Conservation of energy is a major concern for a sustained ecosystem. The main reason for energy loss in any mechanical system is due to wear of its components which can be reduced by efficient lubrication. Efficient lubrication is basically an ideal selection of base lubricant and proper additives. With the advancement of technology, researchers have come up with newer lubricants comprising of nanoparticles as additives dispersed in base lubricants termed as ‘Nanolubricants’. Nanolubricants are found to have enhanced thermophysical, rheological and tribological properties over conventional lubricants.
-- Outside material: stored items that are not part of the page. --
-- ==== Sys2Proof/Machine/Ring.lean ====
section
/-! DEFINITION. Window rings (R214, R215, R236, R237), PREF (R238) and WFLUSH (R239, R386, R387). -/

namespace Sys2Proof.Machine


/-! ## Rings -/

/-- A row fetch of ring `r` starts: its sectors are expected; a row at or above N is zero-filled and landed at once (R214, R236). -/
def State.startRow (s : State) (r : Fin 4) (row : Nat) : State :=
  let g := s.thr.rings[r]
  let bar := barAt s.ct g.bar
  let n := (g.b + 255) / 256
  let dst := g.slot0 + row % g.s * g.b
  let s := if s.tile.live g.bar then s.modTile (·.barUpdate g.bar 0 n 0 0) else s
  let s := s.modThr (fun x =>
    { x with rings := x.rings.set r { x.rings[r] with faults := x.rings[r].faults.filter (fun f => f.1 % g.s != row % g.s) } })
  let c : Cmd := { s.newCmd .ringRow (wofNat dst) (g.base + wofNat row * g.pitch) 0 bar g.b with ring := 4 * row + r.val, queue := .l }
  if g.n ≤ row then
    let w := s.copyWriteSpad s.ct ((List.range g.b).map (fun i => (dst + i, (0, false))))
    (w.1.copyErrs s.ct s.ch c (w.2.map (fun a => (2, wofNat a))).toList).landBar s.ct s.ch bar n c.dst
  else s.addCmd c

/-- The rows that newly fall inside the lookahead of a head start, in ascending order. -/
def State.startRows (s : State) (r : Fin 4) (head : Nat) : State :=
  let g := s.thr.rings[r]
  let s := (List.range (head + g.l - g.next)).foldl (fun s i => s.startRow r (g.next + i)) s
  s.modThr (fun x => { x with rings := x.rings.set r { x.rings[r] with next := head + g.l } })

/-- A fetch of rows `lo` to `hi − 1` of ring `r` has not landed. -/
def Thread.fetching (t : Thread) (r : Fin 4) (lo hi : Nat) : Bool :=
  t.cmds.any (fun c => c.kind == .ringRow && c.ringNo == r && lo ≤ c.row && c.row < hi)

/-- WRSET's descriptor (R236): a barrier that is not aligned is a misaligned access, any other illegal value an access violation (R226). -/
def State.readRing (s : State) (x : Word) : Except Stop Ring := do
  let off ← s.localRange x 32 { own := true }
  if off % 16 ≠ 0 then .error (accessViol 0 x)
  let b := s.tile.spad.mem.read (s.ownOff off) 32
  let slot0 := leAt b 20 4
  let bar := leAt b 24 4
  let len := 64 * (leAt b 28 2 + 1)
  let n := leAt b 30 1 + 1
  let l := leAt b 31 1 + 1
  if bar % 16 ≠ 0 then .error (misaligned 0 (wofNat bar))
  let w ← s.barOperand (wofNat bar)
  if slot0 % 64 ≠ 0 || 65536 < len || n < l || 0x300000 < slot0 + n * len then .error (accessViol 0 x)
  return ⟨true, wofNat (leAt b 0 8), wofNat (leAt b 8 8), leAt b 16 4, slot0, barOff w, len, n, l, 0, 0, []⟩

/-- WRSET (R236): it waits until the ring's old fetches have landed. -/
def execWrset (k : BitVec 4) (a : BitVec 3) (r : BitVec 2) (s : State) : Host.Outcome State Fault Refusal :=
  finish s (fun s => withTokens k s (fun s => do
    let g ← s.readRing (s.A a)
    if s.thr.cmds.any (fun c => c.kind == .ringRow && c.ringNo == r.toFin) then .error .hold
    else return (s.modThr (fun x => { x with rings := x.rings.set r.toFin g })).startRows r.toFin 0))

/-- Advances of at most L rows each from head `h`, as far as rows have landed: the state, the rows left and the head reached (R214, R237). -/
def State.advance (s : State) (r : Fin 4) : Nat → Nat → Nat → State × Nat × Nat
  | 0, n, h => (s, n, h)
  | fuel + 1, n, h =>
    if n = 0 then (s, 0, h)
    else
      let k := min n s.thr.rings[r].l
      if s.thr.fetching r h (h + k) then (s, n, h)
      else (s.startRows r (h + k)).advance r fuel (n - k) (h + k)

def State.setHead (s : State) (r : Fin 4) (h : Nat) : State := s.modThr (fun x => { x with rings := x.rings.set r { x.rings[r] with head := h } })

/-- A WRADV that was abandoned between its advances had no effect (R268): the rows at the ring's head, whose slots its fetches have taken, are fetched again. -/
def State.refetch (s : State) (r : Fin 4) : State :=
  let g := s.thr.rings[r]
  if g.next ≤ g.head + g.l then s
  else (s.modThr (fun x => { x with rings := x.rings.set r { x.rings[r] with next := g.head } })).startRows r g.head

/-- WRADV (R237): it is held until its last advance has started its fetches, and the ring's head moves then; `prog` keeps the rows left and the head its advances have reached, and a stop forgets them
(R268). DEDUCED (log entry 38), unsafe. -/
def execWradv (k : BitVec 4) (n : BitVec 10) (r : BitVec 2) (s : State) : Host.Outcome State Fault Refusal :=
  finish s (fun s =>
    if !tokReady s.thr.qs.tok s.slot k then .error .hold
    else if !s.thr.rings[r.toFin].valid then .error (accessViol 0 0)
    else
      let w := match s.prog with
        | [m, h] => s.advance r.toFin (n.toNat + 1) m h
        | _ => (s.refetch r.toFin).advance r.toFin (n.toNat + 1) n.toNat s.thr.rings[r.toFin].head
      if w.2.1 = 0 then withTokens k ((w.1.setHead r.toFin w.2.2).setProg []) (fun s => .ok s)
      else if s.prog.isEmpty && w.2.1 = n.toNat && s.thr.rings[r.toFin].next ≤ s.thr.rings[r.toFin].head + s.thr.rings[r.toFin].l then .error .hold
      else .ok ((w.1.setProg [w.2.1, w.2.2]).setRes .held))

/-! ## PREF (R238) -/

/-- The lines of one superblock that are not held are fetched, without waiting for anything. -/
def State.prefetch (s : State) (t b : Nat) : State :=
  ((List.range 4).map (· + 4 * b)).foldl (fun s l =>
    if (s.tileAt t).l1.valid.contains l || (s.locAsk (64 * l) 64).isSome then s else (s.allocL1 t b).fillLine t l) s

/-- PREF: a hint that fetches superblocks of WB pages into the L1, and does nothing for any other address. -/
def execPref (k : BitVec 4) (b : BitVec 3) (c : BitVec 4) (m : BitVec 2) (d : BitVec 9) (s : State) : Host.Outcome State Fault Refusal :=
  finish s (fun s => withTokens k s (fun s =>
    let A := s.A b + 256 * sx d
    let one := fun (s : State) (i : Nat) =>
      let a := A + wofNat (256 * i)
      if wbits a 57 7 ≠ 0 || s.isLocal s.ct a then s
      else match s.walk (s.ctxOf s.ct) a.toNat .load with
        | .ok (.mem loc 0) => s.prefetch s.ct (loc / 256)
        | _ => s
    let s := (List.range (c.toNat + 1)).foldl one s
    .ok (if m = 1 then s.setA b (s.A b + wofNat ((c.toNat + 1) * 256)) else s)))

/-! ## WFLUSH (R239) -/

/-- The windows that a WFLUSH names. -/
def flushSet (w : BitVec 6) (all : Bool) : List (Fin 64) := if all then List.finRange 64 else [w.toFin]

/-- The lines of some windows are to be sent, and stream `sl` waits for their departure (R386, R387). -/
def Thread.flushWin (t : Thread) (ws : List (Fin 64)) (sl : Slot) : Thread :=
  ws.foldl (fun (x : Thread) (i : Fin 64) => { x with win := x.win.set i { x.win[i] with lines := x.win[i].lines.map (·.flag sl) } }) t

/-- WFLUSH: the lines held in its windows are sent; it is held until they have departed, and with ack until every posted write issued before has been
acknowledged. -/
def execWflush (k : BitVec 4) (w : BitVec 6) (l c : BitVec 1) (s : State) : Host.Outcome State Fault Refusal :=
  finish s (fun s =>
    let ws := flushSet w (l = 1)
    let lines := ws.any (fun i => !s.thr.win[i].lines.isEmpty)
    let flits := (ws.map (fun i => s.thr.win[i].flits.map (·.num))).flatten
    let last := flits.foldl max 0
    let done := fun (s : State) => withTokens k (s.setProg []) (fun s => .ok s)
    let wait := fun (s : State) (p : List Nat) => (.ok ((s.setProg p).setRes .held) : Res)
    if !tokReady s.thr.qs.tok s.slot k then .error .hold
    else match s.prog with
      | [] =>
        if lines then wait (s.modThr (·.flushWin ws s.slot)) [1]
        else if c = 1 && !flits.isEmpty then wait s [2, last]
        else done s
      | [1] =>
        if ws.any (fun i => s.thr.win[i].lines.any (·.send)) then .error .hold
        else if c = 1 && !flits.isEmpty then wait s [2, last]
        else done s
      | _ :: n :: _ => if flits.any (· ≤ n) then .error .hold else done s
      | _ => done s)

end Sys2Proof.Machine
end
Adding nanoparticles in traditional lubricants for enhancing tribological and thermal properties in recent years is extensively studied [1]. Kotia et al. [2] observed that Al2O3 nanoparticles in industrial gear oil (SAE EP-90) enhanced viscosity to 1.7 times of base lubricant with a concentration of 2% by volume of nanoparticles. Aberoumand et al. [3] expressed viscosity as an important consideration for industrial application and presented a correlation for the same. Berman et al. [4] introduced graphene as a new emerging potential additive to the lubricating oils. Graphene nanoparticles with their sheet-like structure enhance surface area, thereby reducing metal to metal contact resulting in transmitting heat more efficiently [5]. Yang et al. [6] confirmed that graphene-based lubricants remarkably reduce the wear and coefficient of friction by 91 and 53%, respectively, compared to base lubricant. Adding graphene nanoparticles in base oils has indicated remarkable increment in heat transfer properties within optimum concentration range beyond which agglomeration takes place leading to high friction and wear [7, 8]. Furthermore, many noteworthy works have been conducted regarding the enhancement of tribological properties of lubricants by adding graphene nanoparticles [9, 10].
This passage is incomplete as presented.